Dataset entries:

/-- OTP beside its registers (R492-R507): the array's words with ECC in bits [71:64], the spare rows, the weak list,
registers loaded at Dawn. -/
structure Otp where
  words : Tab (BitVec 72)
  spares : Tab (BitVec 72)
  weak : List Nat
  /-- The Dawn reading step is not over: a master's command is held (R506). -/
  held : Bool
  lifecycle : Nat
  rollback : Nat
  policy : BitVec 2
  pendingLc : Option Nat
  /-- The command that waits for the end of the Dawn step; a second one replaces it (R506, R507). -/
  waiting : Option OtpHeld
deriving DecidableEq, Repr

/-! ### Management complex, faults, self-test -/

/-- A record of the event journal (R448), without the constants and the CRC; its 64 bytes are `recordBytes`. -/
structure JournalRec where
  cls : BitVec 8
  seq : BitVec 32
  time : Nat
  boot : BitVec 32
  code : BitVec 16
  data : BitVec 256
  /-- Cut off before its COMMIT byte: torn (R448). -/
  torn : Bool
deriving DecidableEq, Repr

/-- A pending in-band interrupt of a class (R438, R439): its event code, the SEQ, the events merged. -/
structure Ibi where
  code : BitVec 16
  seq : BitVec 8
  merged : BitVec 8
deriving DecidableEq, Repr

/-- The management complex beside its registers. -/
structure Mgmt where
  /-- Times of watchdog restarts (R434). -/
  wdtTimes : List Nat
  /-- The watchdog counts (R432); time of the last kick. -/
  wdtRuns : Bool
  kickedAt : Nat
  /-- INT and TRAP pending at the core (R459). -/
  trapPending : List Nat
  /-- I3C: bytes of the next private read; status of the last write; pending classes; last CCC answer. -/
  readBuf : List (BitVec 8)
  lastStatus : BitVec 8
  ibis : Tab Ibi
  cccAnswer : List (BitVec 8)
  straps : BitVec 2
  /-- Event journal: records buffered, records in the NOR (newest first), next SEQ (R448, R449). -/
  buffer : List JournalRec
  journal : List JournalRec
  nextSeq : BitVec 32
  /-- The record being programmed, its COMMIT still 0xFF (R448); position of the next record in the ring (R449). -/
  jrnlOpen : Option JournalRec
  jrnlPos : Nat
  /-- SPI NOR bytes; an erased byte reads 0xFF (R441). -/
  nor : Tab (BitVec 8)
  norUsable : Bool
  /-- The FWSTATE record in force, as last read or written: ACTIVE, TRY (0xFF none), TRIES (R444); with no record in the
  NOR, slot A (DESIGN CHOICE, notes/assumptions/116.md). -/
  fwActive : BitVec 8
  fwTry : BitVec 8
  fwTries : BitVec 8
  /-- Words waiting in the 4 KiB program buffer (R447). -/
  progBuf : List (Nat × Word)
  /-- The FWUP operation that runs (OP, the slot it is for) and the one whose GO is held, with its master (R446). -/
  fwOp : Option (Nat × Nat)
  fwHeld : Option (Nat × Master)
  /-- Answer to the core's last access; JTAG data register and instruction register. -/
  coreAnswer : Word × BitVec 4
  jtagIr : BitVec 8
  jtagDr : BitVec 64
  dieSelect : BitVec 16
  wrapCore : Nat
  scan : Bool
  /-- Boundary-scan mode of the pins: 0 none, else the instruction (R490). -/
  boundary : BitVec 8
  /-- The secrets held in volatile copies are present (R487). -/
  secrets : Bool
  /-- Writes that have timed out and stay queued at their crossing (R543): master, address, value. -/
  late : List (Master × BitVec 24 × BitVec 32)
deriving DecidableEq, Repr

/-- An event pair held at 0b10 (R453): source, what it says, whether the collector has sampled it and escalated it
(R469). -/
structure Signal where
  src : Nat
  info : FaultInfo
  sampled : Bool
  escalated : Bool
deriving DecidableEq, Repr

/-- The fault collector beside its registers. -/
structure Collector where
  signals : List Signal
  /-- An ERR_PIN event has filled or merged into the unhandled capture (R465). -/
  errHeld : Bool
  /-- The minimum 1 us of ERR_N runs. -/
  errMin : Bool
  /-- ALERT: gap running, events since the last, newest event, next TAG (R466). -/
  alertGap : Bool
  alertCount : Nat
  alertLast : Option Signal
  alertTag : BitVec 12
  /-- The always-on domain asserts ERR_N (R519). -/
  errAon : Bool
deriving DecidableEq, Repr

def Collector.reset : Collector := ⟨[], false, false, false, 0, none, 0, false⟩

/-- A self-test run (R472-R484). -/
structure BistRun where
  array : Bool
  pc : Nat
  preserve : Bool
  march : Bool
  /-- Step of R481, 1-5. -/
  step : Nat
  saved : Bool
  failed : Bool
  aborted : Bool
  startedAt : Nat
deriving DecidableEq, Repr

/-! ### Thermal, rungs, Dawn -/

/-- A record of the shutdown latch (R426). -/
structure LatchRec where
  cause : BitVec 2
  sensor : Nat
  value : BitVec 11
  seconds : BitVec 32
deriving DecidableEq, Repr

/-- Thermal state beside PWR.THERM: which sensors have a used value, latch, consecutive samples of a core-die sensor below
THROTTLE_C - 3 (key: its index) and below HOT_C - 3 (key: 80 + its index), quadrants in Throttle, forced Throttle (R420), Thalt seen, trims (R430). -/
structure Therm where
  hasValue : Tab Bool
  latch : List LatchRec
  cool : Tab Nat
  throttled : BitVec 4
  forcedThrottle : BitVec 4
  thalt : Bool
  tdWarn : BitVec 4
  trims : Tab Int
  cut : Bool
  /-- Step 8 of Dawn waits because a used core-die value was at or above THALT_C (R516). -/
  hotWait : Bool
deriving DecidableEq, Repr

def Therm.reset : Therm := ⟨[], [], [], 0, 0, false, 0, [], false, false⟩

/-- Rungs and governor beside PWR: step of an entry under way, wake recorded during entry, intervals below budget,
at level 15 and at level 0, requests of a point change. -/
structure Power where
  entryStep : Nat
  wakeSeen : Option WakeSrc
  belowCount : Nat
  at15 : Nat
  at0 : Nat
  /-- Supplies and pins: VAUX up, every monitor in range, RESET_N deasserted, the Crown and SerDes switches closed. -/
  vaux : Bool
  inRange : Bool
  resetN : Bool
  crownOn : Bool
  serdesOn : Bool
  /-- Hatbox links come up in the background after Night (R401). -/
  linksPending : Bool
  /-- Power-good or the wake event of a Midnight exit, from which restore times are counted (R343). -/
  goodAt : Nat
deriving DecidableEq, Repr

def Power.reset : Power := ⟨0, none, 0, 0, 0, false, false, false, false, false, false, 0⟩

/-- A mailbox (R545-R549). -/
structure Mbx where
  selector : BitVec 16
  dir : Bool
  owner : Option Master
  valid : Bool
  err : Bool
  words : Nat
  index : Nat
  done : Bool
  latched : Nat
deriving DecidableEq, Repr

def Mbx.reset : Mbx := ⟨0, false, none, false, false, 0, 0, false, 0⟩

/-- A record of the outcome table (R147); a PENDING record knows the request it belongs to by its arrival order (R154). A FENCED record keeps what the DONE record it replaces held, none where no
request with the tag had arrived (DEDUCED, notes/assumptions/19.md). -/
inductive OutRec where
  | none
  | pending (opc : BitVec 5) (line : BitVec 31) (id : Nat)
  | done (opc : BitVec 5) (status : BitVec 4) (line : BitVec 31)
  | fenced (was : Option (BitVec 5 × BitVec 4 × BitVec 31))
deriving DecidableEq, Repr

/-- The block but for its queue: what a command's effect reads and writes. -/
structure Dev where
  /-- Device time in nanoseconds since reset; the 64-bit timestamp is `now + skew` (R180). -/
  now : Nat
  /-- What synchronisation has added to the timestamp, and what it still has to slew (R180). -/
  skew : Int
  slew : Int
  /-- The model's own counter for free values; no rule of the spec. -/
  free : Nat
  /-- Arrival order given to the next request (R133). -/
  order : Nat
  /-- Registers by management address. -/
  regs : Tab Word
  /-- WIDE fields by 65536 * window base + selector. -/
  wide : Tab Nat
  /-- Mailboxes by window base. -/
  mbx : Tab Mbx
  /-- The fabric ports (R73). -/
  fps : Tab Fp
  /-- Routing tables: 4096 * bank + node (R166). -/
  routes : Tab (BitVec 16)
  /-- Duplicate filter: (SRC, TAG), oldest first (R163). -/
  dups : List (BitVec 12 × BitVec 12)
  /-- Outcome records by 4096 * entry + tag (R147). -/
  outcomes : Tab OutRec
  /-- Last four offsets measured (R180). -/
  offsets : List Int
  /-- The Crown: codewords by physical line (pseudo-channel, bank, row, column). -/
  crown : Tab Line
  /-- The pseudo-channels, and the QME of each quadrant (R9, R10). -/
  pcs : Tab Pc
  qmes : Tab Qme
  /-- The units of the block, beside their registers. -/
  ecc : Ecc
  fuller : Fuller
  pf : Pf
  hbs : Tab Hb
  /-- Port that the AES engine served last (R13). -/
  aesLast : Nat
  /-- The units of the block, beside their registers. -/
  batt : Batt
  otp : Otp
  mgmt : Mgmt
  coll : Collector
  /-- The self-test run under way (R473). -/
  bist : Option BistRun
  /-- When the interconnect pass under way started (R474). -/
  icStart : Option Nat
  /-- A self-test whose GO is held while a run of its KIND is in progress, with the conditions it will meet (R473). -/
  bistWait : Option (Nat × Conditions)
  therm : Therm
  power : Power
  /-- Trace ring: entries by index, entries written and not read (R558). -/
  trace : Tab (BitVec 192)
  traceUnread : Nat
  /-- A DBG line read in progress (R556). -/
  dbgBusy : Bool
  /-- The address of a translation that was taken and has not ended (R46, R47). -/
  xlate : Option (BitVec 37)
deriving DecidableEq, Repr

/-- The whole block: the device and the queue of commands that wait for it. -/
structure State extends Dev where
  /-- Commands waiting, first in first out. -/
  pending : List Instr
deriving DecidableEq, Repr

/-- The OTP of a device as the model starts it: every word unprogrammed. (DESIGN CHOICE, notes/assumptions/3.md) -/
def Otp.reset : Otp := ⟨[], [], [], false, 0, 0, 3, none, none⟩

def Mgmt.reset : Mgmt :=
  ⟨[], false, 0, [], [], 0, [], [], 0, [], [], 1, none, 0, [], true, 0, 0xFF, 0, [], none, none, (0, 0), 1, 0, 0, 0, false, 0, false, []⟩

/-- The device right after reset: step 0 of Dawn (R508). Registers at their reset words, nothing listed anywhere.
(DESIGN CHOICE, notes/assumptions/2.md) -/
def Dev.reset : Dev :=
  { now := 0, skew := 0, slew := 0, free := 0, order := 1, regs := [], wide := [], mbx := [], fps := [], routes := [],
    dups := [], outcomes := [], offsets := [], crown := [], pcs := [], qmes := [], ecc := Ecc.reset,
    fuller := Fuller.reset, pf := Pf.reset, hbs := [], aesLast := 1, batt := Batt.reset, otp := Otp.reset,
    mgmt := Mgmt.reset, coll := Collector.reset, bist := none, icStart := none, bistWait := none, therm := Therm.reset,
    power := Power.reset, trace := [], traceUnread := 0, dbgBusy := false, xlate := none }

/-- The block right after reset: the device at reset, no command waiting. -/
def State.reset : State := { Dev.reset with pending := [] }

end Sys2Proof.Machine
end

EXERCISE OBJECTIVE:
Extract exactly and only the lines above from the line containing "instruction (R490). -/" through the line containing "address, value. -/", both end lines included.

OUTPUT OF THE TASK:
  /-- Boundary-scan mode of the pins: 0 none, else the instruction (R490). -/
  boundary : BitVec 8
  /-- The secrets held in volatile copies are present (R487). -/
  secrets : Bool
  /-- Writes that have timed out and stay queued at their crossing (R543): master, address, value. -/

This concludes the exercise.